The diagnosis of Discoid Lupus Erythematosus requires a thorough clinical examination of the lesions and rashes. A complete medical history of the patient also helps in definite diagnosis. A skin biopsy is often done to confirm diagnosis where the investigator looks for characteristic follicular plugs, scarring and inflammation. A diagnostic test called the Lupus band test detects autoantibodies in the biopsy samples from the lesions. Distinct alopecia with scarring is also an indication of Discoid Lupus Erythematosus. Blood tests may be done to detect inflammatory markers and autoantibodies.

What is the Treatment For Discoid Lupus Erythematosus?

There is no specific cure for Discoid Lupus Erythematosus. However, there are treatments that are effective in giving symptomatic relief like confining the lesions and scarring, and preventing further development of rashes. An early diagnosis is of utmost importance as an early treatment leads to better prognosis. Treatment is mainly in the form of oral, topical, intralesional injections. Oral administration of steroids reduces inflammation and slows down the progression of the disease. Similarly, intralesional steroid injections are observed to be effective. Calcineurin inhibitors are non-steroidal topical drugs that decrease inflammation. Systemic antimalarial drugs like hydroxychloroquine have also demonstrated success in reducing the inflammation. At times, immunosuppressant like methotrexate is prescribed. Cosmetic surgeries and hair transplants are an option for individuals suffering from alopecia.

Preventative Measures

The first and the most important preventive measure is sun protection. Routine use of high SPF sunblock and broad-spectrum sunscreens offering UVA/UVB protection is recommended. Use of protective clothing against the sunrays is advised. For individuals who strictly avoid sun, are prescribed Vitamin D supplements. Another important preventive measure is to avoid smoking, as it flares the disease.

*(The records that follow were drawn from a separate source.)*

/-- A word of L2 or HBM4E is poisoned; outside every partition's memory it is a machine check (R84,
R194). -/
def State.poisonMem (s : State) (pa : Nat) (struct : BitVec 4) : State :=
  let s := s.poisonWord (.phys pa) struct
  if (List.finRange 8).any fun p => (s.part p).en && s.inPmem p (pa / 8 * 8) 8 then s
  else s.machineCheck [0, 1] 3

/-- The vault of an address, by its die and number (R172). -/
def vaultOf (a : Nat) : Nat := a / 2 ^ 25

/-- An uncorrectable error strikes a word (R194, R271, R273): it is reported when the word is read; a clean
L1 line is fetched again. -/
def State.strike (s : State) (t : SoftTarget) : State :=
  match t with
  | .lane wid r l => { s with regPoison := s.regPoison ++ [.lane wid r l] }
  | .scale wid r => { s with regPoison := s.regPoison ++ [.scale wid r] }
  | .acc gid t row col => { s with regPoison := s.regPoison ++ [.acc gid t.toNat row.toNat col.toNat] }
  | .scratch gid off => s.poisonWord (.scratch gid off) 3
  | .vault a => { (s.poisonWord (.vault a) 4) with dev := { s.dev with vaultEcc := true } }
  | .mirror d off => s.modPly d fun p => { p with mirrorBad := p.mirrorBad ++ [off / 8 * 8] }
  | .stackLog b dsn => s.modReed b fun r =>
      { r with log := r.log.map fun e => if e.dsn = dsn then { e with bad := true } else e }
  | .l1 pa true => s.poisonWord (.phys pa) 7
  | .l1 pa false => { s with l1 := s.l1.filter fun w => !w.meets pa 1 || w.ahead }
  | .l2 pa => s.poisonMem pa 8
  | .hbm pa => s.poisonMem pa 9

/-- An error that its code corrects changes no result (R194); those of a vault are counted (R196). -/
def State.corrected (s : State) (t : SoftTarget) : State :=
  match t with
  | .vault a =>
    let n := (s.dev.vaultFix.find? fun x => x.1 == vaultOf a).elim 0 Prod.snd
    let fix := (vaultOf a, n + 1) :: s.dev.vaultFix.filter fun x => x.1 != vaultOf a
    { s with dev := { s.dev with vaultFix := fix, vaultEcc := s.dev.vaultEcc || decide (16 < n + 1) } }
  | .lane _ _ _ | .scale _ _ | .acc _ _ _ _ | .scratch _ _ | .mirror _ _ | .stackLog _ _ | .l1 _ _ | .l2 _
  | .hbm _ => s

/-- SOFT_ERROR (R194): an error strikes a protected word. [DEDUCED, log 45] -/
def execSoftError (e : SoftErr) (s : State) : Host.Outcome State Fault Refusal :=
  .next (if e.correctable then s.corrected e.target else s.strike e.target)

/-- PATROL_SCRUB (R196): every word of the vaults and the mirror of a ply is read, checked and corrected,
which changes only time; an error that it cannot correct in a vault is noted for the next start.
[DEDUCED, log 45] -/
def execPatrolScrub (d : Die) (s : State) : Host.Outcome State Fault Refusal :=
  .next (
    let p := s.ply d
    if (p.state == .run || p.state == .doze) && s.poison.any (fun q =>
        match q.loc with
        | .vault a => a / 2 ^ 31 == d.val
        | .phys _ | .scratch _ _ | .reed _ _ => false) then
      { s with dev := { s.dev with vaultEcc := true } }
    else s)

end Sys2Proof.Machine
end

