/-- The engine starts a collective (R61, R62, R66): it rejects the descriptor, or clears the record,
reads SRC and sends this rank's contributions. -/
def State.startColl (s : State) (b : Beam) (k : Coll) : State :=
  let x := s.collCtx b k
  let s := s.modColl b k.id fun k => { k with started := true }
  let reject := fun s : State =>
    let (i, s) := s.draw
    s.endColl b k.id 2 (Config.collReason i)
  if k.malformed then reject s
  else
    match s.readElems x k.peerVa 8 k.ranks with
    | (.error c, s) => s.endColl b k.id 3 (c.zeroExtend 32)
    | (.ok bs, s) =>
      let ids := peerIds bs k.ranks
      if ids.getD k.rank 0 ≠ (s.beam b).links.linkId then reject s
      else
        match s.engineWrite x (BitVec.ofNat 64 k.record) 4 (leBytes 4 0) with
        | (some _, s) => s.recordFault b k
        | (none, s) =>
          let s := s.modColl b k.id fun k => { k with peers := ids }
          let s := k.gives.foldl (fun s g => s.giveChunk b k.id g) s
          k.chunks.foldl (fun s j => s.tryChunk b k.id j) s

/-- Start the first collective of a context whose earlier ones are over (R67). -/
def State.startNext (s : State) (b : Beam) (c : CtxN) : State :=
  match (s.beam b).links.colls.find? fun k => k.ctx == c with
  | some k => if k.started then s else s.startColl b k
  | none => s

/-- COLL: reads its descriptor and hands the collective to the engine of its beam (R60, R67). -/
def execColl (b : Beam) (c : CtxN) (s : State) : Host.Outcome State Fault Refusal :=
  .next (s.begin b c 0x0B fun w s =>
    match s.engineRead (s.cpCtx b c) w.d1 64 64 with
    | (.error _, s) => s.rejectCmd b c w 0x0D
    | (.ok bs, s) =>
      let (id, s) := s.fresh
      let k : Coll := ⟨id, c, Fin.ofNat 8 (s.ctx b c).part.toNat, w.off, bs, false, [], [], [], 0, none⟩
      ((s.modLinks b fun l => { l with colls := l.colls ++ [k] }).addCmd b c w.off
        (.coll id)).startNext b c)

/-- A late contribution is counted (R65, R72). [DEDUCED, log 41] -/
def State.countLate (s : State) (b : Beam) : State :=
  s.modLinks b fun l => { l with late := if l.late = 0xFFFF then l.late else l.late + 1 }

/-- Whether a contribution is one that a collective expects: of another rank, from its accelerator ID, to a chunk that
this rank writes. -/
def Coll.expects (k : Coll) (a : Contribution) : Bool :=
  k.chunks.contains a.chunk && (k.sources a.chunk).contains a.rank && a.rank != k.rank &&
    (!k.started || k.peers.getD a.rank 0 == a.peer)

/-- CONTRIBUTION_ARRIVAL (R64, R65, R69): a peer's contribution is kept, and its chunk completes once it has
them all; one for a chunk that has completed is late, and is counted by the engine where it arrives. [DEDUCED, log 41]
One whose accelerator ID, rank or length is not what the collective expects, or a second one of a rank that it holds, is
dropped without effect: the spec names no such case. [DESIGN CHOICE, log 41] -/
def execContributionArrival (b : Beam) (a : Contribution) (s : State) : Host.Outcome State Fault Refusal :=
  let h := s.collBeam b a.coll
  .next (match s.coll? h a.coll with
    | none =>
      if [(0 : Beam), 1].any fun b => (s.beam b).links.ended.any fun k =>
          k.id == a.coll && k.expects a && k.isDone a.chunk then s.countLate b
      else s
    | some k =>
      match k.unwire (k.span a.chunk).2 a.data with
      | none => s
      | some bs =>
        if !k.expects a then s
        else if k.isDone a.chunk then s.countLate b
        else if k.got.any fun x => x.chunk == a.chunk && x.rank == a.rank then s
        else (s.modColl h k.id fun k => { k with got := k.got ++ [{ a with data := bs }] }).tryChunk h k.id a.chunk)
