/-- R202, R212, R225, R247, R255, R257, R272, R465, R466: TRET waits for the handler's operations, then reloads the warp
from the frame, whose 4 KiB granules lie where their translations say, as the warp's own stores have left it, and leaves
handler mode: with RMODE 0 it goes back to the region entry and
the control state there, with RMODE 1 to the recorded group, or to the one after it where the cause is precise. A frame
that cannot be read, or that holds a field out of range, kills the group.
Where the rules leave it open, this is the model's choice: log 32. -/
def Obligations.TretResult : Prop :=
  ∀ (s : State) (w : Warp), s.issue.snap = some w → s.w.place = w.place → s.w.env = w.env → w.place.wid ≠ 0 →
    (∀ v ∈ s.rest, v.place.wid ≠ w.place.wid) → ∀ x : Ext,
    (w.guard x = 0 → exec (.tret x) s = .next s) ∧
    (w.guard x ≠ 0 → w.cnt.isZero = false → exec (.tret x) s = .next (heldWith s .tret)) ∧
    (w.guard x ≠ 0 → w.cnt = Counters.zero →
    let dies := fun (u : State) (cause : BitVec 8) => ∀ (g : Group) (l : Launch), GroupIs u w g →
      u.launch? g.lid = some l →
      ∃ t, exec (.tret x) s = .next t ∧ (∀ h ∈ t.groups, h.gid ≠ w.place.gid) ∧
        (t.parts[l.part]).killCause = cause ∧ (t.parts[l.part]).killCtx = BitVec.ofNat 4 l.ctx.val
    (∀ s' : State, s.translate w.xctx .load (s.frameVa w) true = (.protect, s') → ∃ u, s.framePas w .load = (.error 0x10, u) ∧
      dies u 0x10) ∧
    (∀ s' : State, s.translate w.xctx .load (s.frameVa w) true = (.nonres, s') → ∃ u, s.framePas w .load = (.error 0x11, u) ∧
      dies u 0x11) ∧
    ∀ (pas : List Nat) (s' : State), s.framePas w .load = (.ok pas, s') →
    (∀ o ∈ s'.ops, o.wid = w.place.wid → o.isAtomic = false) →
    (∀ (e : BitVec 8) (u : State), s'.readFrame w pas = (.error e, u) → dies u e) ∧
    ∀ (m : List Host.Cell) (u : State), s'.readFrame w pas = (.ok m, u) → u.w = s.w → u.rest = s.rest →
    let word := fun k n => wordAt m (pas.getD (k / 4096) 0 + k % 4096) n
    let f10 := word 0x10 8
    let f30 := word 0x30 8
    let pc : Word64 := BitVec.ofNat 64 (word 0 8)
    let widx := f10 / 2 ^ 40 % 4
    let rmode := f10 / 2 ^ 46 % 2
    let precise := f10 / 2 ^ 42 % 2
    let legal := (∀ c ∈ [f30 / 2 ^ 48 % 8, f30 / 2 ^ 51 % 8], 1 ≤ c ∧ c ≤ 5) ∧ f30 / 2 ^ 54 % 64 ≤ 32 ∧
      word 0x38 8 / 2 ^ 20 % 64 ≤ 32
    (s'.held = [] → s'.ops = [] → (∀ a ∈ pas, a % 4096 = 0 ∧ a / 2 ^ 51 % 2 = 0) → (∀ y ∈ s'.l1, y.ahead = false) →
      m = s'.mem ∧ u.mem = s'.mem) ∧
    (¬legal → dies u 0x01) ∧
    (legal → ∃ t, exec (.tret x) s = .next t ∧ t.w.handler = false ∧ t.w.rmask = BitVec.ofNat 32 f30 ∧
      t.w.region.pc = BitVec.ofNat 64 (word 0x08 8) ∧ t.w.region.seq = BitVec.ofNat 32 f10 ∧
      (rmode = 0 → t.w.pc = BitVec.ofNat 64 (word 0x08 8) ∧ t.w.widx = BitVec.ofNat 2 (f10 / 2 ^ 60) ∧
        t.w.ctl = t.w.region.ctl ∧ t.w.ctl.am = BitVec.ofNat 32 (word 0x28 8 / 2 ^ 32) ∧
        t.w.ctl.draw = BitVec.ofNat 64 (word 0x58 8)) ∧
      (rmode = 1 → t.w.ctl.am = BitVec.ofNat 32 (word 0x28 8) ∧ t.w.ctl.draw = BitVec.ofNat 64 (word 0x50 8)) ∧
      (rmode = 1 → precise = 0 → t.w.pc = pc ∧ t.w.widx = BitVec.ofNat 2 widx) ∧
      (rmode = 1 → precise = 1 → ∀ (ws : List (BitVec 32)) (n : Nat),
        (u.fetchPacket { w with handler := false } pc).1 = .ok ws → ws.length = 3 → 0 < n → widx + n ≤ 3 →
        (∀ k : Nat, k + 1 < n → (ws.getD (widx + k) 0).getLsbD 31 = true) →
        (ws.getD (widx + n - 1) 0).getLsbD 31 = false →
        t.w.pc = (if widx + n = 3 then pc + 12 else pc) ∧
          t.w.widx = (if widx + n = 3 then 0 else BitVec.ofNat 2 (widx + n))) ∧
      (∀ i : Fin 64, i.val < s.w.env.sregs → t.w.regs.s[i] = BitVec.ofNat 64 (word (0x300 + 8 * i.val) 8)) ∧
      (∀ (i : Fin 256) (l : Fin 32), i.val < s.w.env.vregs →
        t.w.lane i.val l.val = BitVec.ofNat 32 (word (0x2000 + 128 * i.val + 4 * l.val) 4)) ∧
      (∀ i : Fin 256, i.val < s.w.env.vregs →
        t.w.kget i.val = BitVec.ofNat 64 (word (0x1000 + 8 * i.val) 8)) ∧
      (∀ i : Fin 16, 0 < i.val → i.val < s.w.env.pregs →
        t.w.regs.p[i] = BitVec.ofNat 32 (word (0x80 + 4 * i.val) 4)) ∧
      t.rest = s.rest ∧ t.mem = u.mem))

/-! ## Traps -/

/-- R202, R212, R247, R250, R251, R252, R257: a warp that has drained takes its trap: the frame, whose 4 KiB granules lie
where their translations say, holds the place, the cause and the registers, and the handler begins with s1 the frame and
s2 the cause; in handler mode, or with traps not enabled, its group is killed. -/
def Obligations.TrapEntryResult : Prop :=
  ∀ (s : State) (w : Warp), s.w = w → w.place.wid ≠ 0 → (∀ v ∈ s.rest, v.place.wid ≠ w.place.wid) →
    w.faults = [] → w.cnt = Counters.zero → s.regPoison = [] → ∀ t : TrapRec, w.trap = some t →
    (w.handler = false → (s.parts[w.env.part]).trapEn = true →
      ∀ (pas : List Nat) (s' : State),
      s.framePas w .store = (.ok pas, s') → s'.w = s.w → s'.rest = s.rest → s'.slices.twins = [] →
      (∀ a ∈ pas, a / 2 ^ 51 % 2 = 0) → pas.length = (0x2000 + 128 * w.env.vregs + 4095) / 4096 →
      pas.Pairwise (fun a b => a + 4096 ≤ b ∨ b + 4096 ≤ a) →
      let at_ := fun k : Nat => pas.getD (k / 4096) 0 + k % 4096
      s'.regPoison = [] → Memory.wf s'.mem = true → w.env.sregs ≤ 64 → w.env.vregs ≤ 256 → w.env.pregs ≤ 16 →
      w.ctl.stack.length ≤ 32 → w.region.ctl.stack.length ≤ 32 →
      ∃ u, exec (.trapTaken w.place.wid) s = .next u ∧ u.w.handler = true ∧
        u.w.pc = BitVec.ofNat 64 ((s'.parts[w.env.part]).trapVa.toNat * 2 ^ 8) ∧ u.w.widx = 0 ∧
        u.w.regs.s[1] = s.frameVa w ∧ u.w.regs.s[2] = t.cause.setWidth 64 ∧
        (∀ i : Fin 64, 3 ≤ i.val → u.w.regs.s[i] = w.regs.s[i]) ∧ u.w.regs.v = w.regs.v ∧
        u.w.regs.p = w.regs.p ∧ u.w.regs.k = w.regs.k ∧
        u.w.ctl.am = BitVec.allOnes 32 ∧ u.w.ctl.stack = [] ∧ u.w.ctl.part = .t32 ∧ u.w.trap = none ∧
        wordAt u.mem (at_ 0) 8 = t.pc.toNat ∧ wordAt u.mem (at_ 8) 8 = w.region.pc.toNat ∧
        wordAt u.mem (at_ 0x14) 1 = t.cause.toNat ∧ wordAt u.mem (at_ 0x18) 8 = t.addr.toNat ∧
        wordAt u.mem (at_ 0x20) 4 = t.flanes.toNat ∧ wordAt u.mem (at_ 0x24) 4 = t.word.toNat ∧
        wordAt u.mem (at_ 0x28) 4 = w.ctl.am.toNat ∧ wordAt u.mem (at_ 0x30) 4 = w.rmask.toNat ∧
        (∀ i : Fin 64, 0 < i.val → i.val < w.env.sregs →
          wordAt u.mem (at_ (0x300 + 8 * i.val)) 8 = (w.regs.s[i]).toNat) ∧
        (∀ (i : Fin 256) (l : Fin 32), i.val < w.env.vregs →
          wordAt u.mem (at_ (0x2000 + 128 * i.val + 4 * l.val)) 4 = (w.lane i.val l.val).toNat) ∧
        ∀ k : Nat, (∀ a ∈ pas, k < a ∨ a + 4096 ≤ k) → cellGet u.mem k = cellGet s'.mem k) ∧
    (w.handler = true ∨ (s.parts[w.env.part]).trapEn = false → ∀ g : Group, GroupIs s w g →
      ∀ l : Launch, s.launch? g.lid = some l →
      ∃ u, exec (.trapTaken w.place.wid) s = .next u ∧ (∀ h ∈ u.groups, h.gid ≠ w.place.gid) ∧
        (u.parts[l.part]).killCause = t.cause ∧ (u.parts[l.part]).killCtx = BitVec.ofNat 4 l.ctx.val)
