-- ==== Sys2Proof/Laws/Memory.lean ====
section
/-! SUPPORT. Byte memories: what a byte reads as after each operation, and that every operation keeps the
canonical form. -/

namespace Sys2Proof.Machine

/-! ## The canonical form -/

theorem Memory.above_cons (a : Nat) (c : Host.Cell) (cs : List Host.Cell) :
    Memory.above a (c :: cs) = decide (a < c.1) := rfl

theorem Memory.wf_cons (c : Host.Cell) (cs : List Host.Cell) :
    Memory.wf (c :: cs) = true ↔
      c.2 ≠ Memory.absent ∧ Memory.above c.1 cs = true ∧ Memory.wf cs = true := by
  simp [Memory.wf, and_assoc]

@[simp] theorem Memory.wf_nil : Memory.wf [] = true := rfl

theorem Memory.wf_tail {c : Host.Cell} {cs : List Host.Cell} (h : Memory.wf (c :: cs) = true) :
    Memory.wf cs = true := ((Memory.wf_cons c cs).1 h).2.2

theorem Memory.above_trans {a b : Nat} {cs : List Host.Cell} (h : a ≤ b)
    (hb : Memory.above b cs = true) : Memory.above a cs = true := by
  cases cs with
  | nil => rfl
  | cons c cs => simp [Memory.above] at *; omega

/-- Every address of a canonical memory whose first is above a bound is above it. -/
theorem Memory.all_above {a : Nat} {cs : List Host.Cell} (hw : Memory.wf cs = true)
    (ha : Memory.above a cs = true) : ∀ c ∈ cs, a < c.1 := by
  induction cs generalizing a with
  | nil => simp
  | cons d ds ih =>
    have h := (Memory.wf_cons d ds).1 hw
    have hd : a < d.1 := by simpa [Memory.above] using ha
    intro c hc
    rcases List.mem_cons.1 hc with rfl | hc
    · exact hd
    · exact Nat.lt_trans hd (ih h.2.2 h.2.1 c hc)

theorem Memory.above_of_all {a : Nat} {cs : List Host.Cell} (h : ∀ c ∈ cs, a < c.1) :
    Memory.above a cs = true := by
  cases cs with
  | nil => rfl
  | cons c cs => simpa [Memory.above] using h c (by simp)

theorem cellSet_mem {m : List Host.Cell} {a : Nat} {b : Byte} {c : Host.Cell}
    (h : c ∈ cellSet m a b) : c ∈ m ∨ (c = (a, b) ∧ b ≠ Memory.absent) := by
  induction m with
  | nil =>
    unfold cellSet at h
    split at h
    · simp at h
    · exact .inr ⟨by simpa using h, ‹_›⟩
  | cons d ds ih =>
    unfold cellSet at h
    split at h
    · rcases List.mem_cons.1 h with rfl | h
      · simp
      · rcases ih h with h | h
        · exact .inl (List.mem_cons_of_mem _ h)
        · exact .inr h
    · split at h
      · split at h
        · exact .inl (List.mem_cons_of_mem _ h)
        · rcases List.mem_cons.1 h with rfl | h
          · exact .inr ⟨rfl, ‹_›⟩
          · exact .inl (List.mem_cons_of_mem _ h)
      · split at h
        · exact .inl h
        · rcases List.mem_cons.1 h with rfl | h
          · exact .inr ⟨rfl, ‹_›⟩
          · exact .inl h

/-- Writing a byte keeps the canonical form. -/
theorem cellSet_wf {m : List Host.Cell} (h : Memory.wf m = true) (a : Nat) (b : Byte) :
    Memory.wf (cellSet m a b) = true := by
  induction m with
  | nil => unfold cellSet; split <;> simp_all [Memory.wf, Memory.above]
  | cons c cs ih =>
    obtain ⟨hc, ha, ht⟩ := (Memory.wf_cons c cs).1 h
    have hall := Memory.all_above ht ha
    unfold cellSet
    split
    · refine (Memory.wf_cons _ _).2 ⟨hc, Memory.above_of_all fun d hd => ?_, ih ht⟩
      rcases cellSet_mem hd with hd | ⟨rfl, -⟩
      · exact hall d hd
      · assumption
    · split
      · split
        · exact ht
        · rename_i h1 h2 h3
          exact (Memory.wf_cons _ _).2 ⟨h3, Memory.above_trans (by simp [h2]) ha, ht⟩
      · split
        · exact h
        · rename_i h1 h2 h3
          refine (Memory.wf_cons _ _).2 ⟨h3, ?_, h⟩
          simp [Memory.above]; omega

/-! ## Reading after writing -/

@[simp] theorem cellGet_nil (a : Nat) : cellGet [] a = Memory.absent := rfl

/-- An address below every listed one reads as unwritten. -/
theorem cellGet_above {m : List Host.Cell} {a : Nat} (h : ∀ c ∈ m, a < c.1) :
    cellGet m a = Memory.absent := by
  induction m with
  | nil => rfl
  | cons c cs ih =>
    have hc := h c (by simp)
    unfold cellGet
    rw [if_neg (by omega)]
    exact ih fun d hd => h d (List.mem_cons_of_mem _ hd)

/-- A byte that has been written reads back. -/
theorem cellGet_cellSet_self {m : List Host.Cell} (h : Memory.wf m = true) (a : Nat) (b : Byte) :
    cellGet (cellSet m a b) a = b := by
  induction m with
  | nil => unfold cellSet; split <;> simp_all [cellGet]
  | cons c cs ih =>
    obtain ⟨hc, ha, ht⟩ := (Memory.wf_cons c cs).1 h
    have hall := Memory.all_above ht ha
    unfold cellSet
    split
    · unfold cellGet
      rw [if_neg (by omega)]
      exact ih ht
    · split
      · split
        · rename_i h1 h2 h3
          rw [h3]; exact cellGet_above fun d hd => h2 ▸ hall d hd
        · simp [cellGet]
      · split
        · rename_i h1 h2 h3
          rw [h3]
          refine cellGet_above fun d hd => ?_
          rcases List.mem_cons.1 hd with rfl | hd
          · omega
          · have := hall d hd; omega
        · simp [cellGet]

/-- A write leaves every other byte alone. -/
theorem cellGet_cellSet_ne {m : List Host.Cell} {a k : Nat} {b : Byte} (hk : k ≠ a) :
    cellGet (cellSet m a b) k = cellGet m k := by
  induction m with
  | nil => unfold cellSet; split <;> simp [cellGet, Ne.symm hk]
  | cons c cs ih =>
    unfold cellSet
    split
    · simp only [cellGet, ih]
    · split
      · split
        · rename_i h1 h2 h3
          have : c.1 ≠ k := by omega
          simp [cellGet, this]
        · rename_i h1 h2 h3
          have : c.1 ≠ k := by omega
          simp [cellGet, this, Ne.symm hk]
      · split
        · rfl
        · simp [cellGet, Ne.symm hk]

theorem cellPut_wf {m : List Host.Cell} (h : Memory.wf m = true) (a : Nat) (bs : List Byte) :
    Memory.wf (cellPut m a bs) = true := by
  induction bs generalizing m a with
  | nil => exact h
  | cons b bs ih => exact ih (cellSet_wf h a b) (a + 1)

/-- Bytes outside those written read as before. -/
theorem cellGet_cellPut_ne {m : List Host.Cell} {a k : Nat} {bs : List Byte}
    (h : k < a ∨ a + bs.length ≤ k) : cellGet (cellPut m a bs) k = cellGet m k := by
  induction bs generalizing m a with
  | nil => rfl
  | cons b bs ih =>
    simp only [List.length_cons] at h
    unfold cellPut
    rw [ih (by omega), cellGet_cellSet_ne (by omega)]

/-- The bytes written read back. -/
theorem cellBytes_cellPut {m : List Host.Cell} (hm : Memory.wf m = true) (a : Nat) (bs : List Byte) :
    cellBytes (cellPut m a bs) a bs.length = bs := by
  induction bs generalizing m a with
  | nil => rfl
  | cons b bs ih =>
    simp only [List.length_cons, cellBytes, cellPut]
    rw [ih (cellSet_wf hm a b), cellGet_cellPut_ne (by omega), cellGet_cellSet_self hm]

/-- Reading a range depends on the bytes of the range alone. -/
theorem cellBytes_congr {m m' : List Host.Cell} {a n : Nat}
    (h : ∀ k, a ≤ k → k < a + n → cellGet m' k = cellGet m k) :
    cellBytes m' a n = cellBytes m a n := by
  induction n generalizing a with
  | zero => rfl
  | succ n ih =>
    simp only [cellBytes]
    rw [h a (by omega) (by omega), ih fun k h1 h2 => h k (by omega) (by omega)]

theorem Memory.filter_wf {m : List Host.Cell} (h : Memory.wf m = true) (p : Host.Cell → Bool) :
    Memory.wf (m.filter p) = true := by
  induction m with
  | nil => rfl
  | cons c cs ih =>
    obtain ⟨hc, ha, ht⟩ := (Memory.wf_cons c cs).1 h
    have hall := Memory.all_above ht ha
    rw [List.filter_cons]
    split
    · exact (Memory.wf_cons _ _).2 ⟨hc, Memory.above_of_all fun d hd => hall d (List.mem_filter.1 hd).1,
        ih ht⟩
    · exact ih ht

theorem cellClear_wf {m : List Host.Cell} (h : Memory.wf m = true) (a n : Nat) :
    Memory.wf (cellClear m a n) = true := Memory.filter_wf h _

theorem cellSets_wf (cs : List Host.Cell) (f : Host.Cell → Nat) {m : List Host.Cell}
    (h : Memory.wf m = true) : Memory.wf (cs.foldl (fun m' c => cellSet m' (f c) c.2) m) = true := by
  induction cs generalizing m with
  | nil => exact h
  | cons c cs ih => exact ih (cellSet_wf h (f c) c.2)

theorem cellCopy_wf {m : List Host.Cell} (h : Memory.wf m = true) (src dst n : Nat) :
    Memory.wf (cellCopy m src dst n) = true := cellSets_wf _ _ (cellClear_wf h dst n)

theorem cellLoad_wf {m : List Host.Cell} (h : Memory.wf m = true) (dst n : Nat) (cs : List Host.Cell) :
    Memory.wf (cellLoad m dst n cs) = true := cellSets_wf cs _ (cellClear_wf h dst n)

theorem cellPutWord_wf {m : List Host.Cell} (h : Memory.wf m = true) (a n v : Nat) :
    Memory.wf (cellPutWord m a n v) = true := cellPut_wf h a _

/-! ## Words -/

@[simp] theorem leBytes_length (n v : Nat) : (leBytes n v).length = n := by
  induction n generalizing v with
  | zero => rfl
  | succ n ih => simp [leBytes, ih]

/-- A word's bytes give its value back. -/
theorem leVal_leBytes (n v : Nat) : leVal (leBytes n v) = v % 256 ^ n := by
  induction n generalizing v with
  | zero => simp [leBytes, leVal, Nat.mod_one]
  | succ n ih =>
    simp only [leBytes, leVal, ih, BitVec.toNat_ofNat]
    show v % 256 + 256 * (v / 256 % 256 ^ n) = _
    rw [Nat.pow_succ', Nat.mod_mul (a := 256) (b := 256 ^ n)]

/-- A word that has been written reads back. -/
theorem cellWord_cellPutWord {m : List Host.Cell} (h : Memory.wf m = true) (a n v : Nat) :
    cellWord (cellPutWord m a n v) a n = v % 256 ^ n := by
  have := cellBytes_cellPut h a (leBytes n v)
  rw [leBytes_length] at this
  rw [cellWord, cellPutWord, this, leVal_leBytes]

end Sys2Proof.Machine
end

History of Discoid Lupus Erythematosus

Although Lupus is considered a modern disease, Hippocrates first studied and noted its classic symptom of red rash in around 400 BC. Lupus is Latin for ‘wolf’ and erythema is Greek for ‘redness’; which refers to the resemblance of rash to a wolf bite or to the manner in which the rash attacks like the wolf. Since its first account by Hippocrates many people have studied and documented the condition. Pierre Cazenave first used the name of the disease in 1857 and he further described Discoid Lupus Erythematosus. The disease was studied and as more information came to light, Moriz Kaposi used the terms ‘Lupus disseminated’ and ‘Lupus discoid’. Later in 1900s Sir William Osler described the systemic form of the disease. In the 20th century Lupus Erythematosus was classified to have an autoimmune basis. There were advances in the diagnostic approaches and treatment options. Over the years a lot of insight has been gained into this disease but much remains unknown.

What are the Potential Complications of Discoid Lupus Erythematosus?

The potential complication of Discoid Lupus Erythematosus is manifestation of cicatricial alopecia that results in permanent scarring and irreversible hair loss with little scope for re-growth. Sometimes, affected areas show hyperpigmentation. Another potential complication is that, about 5%of individuals suffering from this disease develop Systemic Lupus Erythematosus.

Outlook and Prognosis of Discoid Lupus Erythematosus

Discoid Lupus Erythematosus is a chronic disease with no known cure. It is known to linger for years together. But sometimes it is also observed to go into remission spontaneously. It is however a disfiguring disease causing irreversible hair loss and permanent scars. The diagnosis of the disease is a challenge as the symptoms are similar to other skin diseases such as psoriasis or eczema. An early diagnosis provides quicker treatment and better prognosis. In any case, a proper skin care routine is a good practice to confine the disease.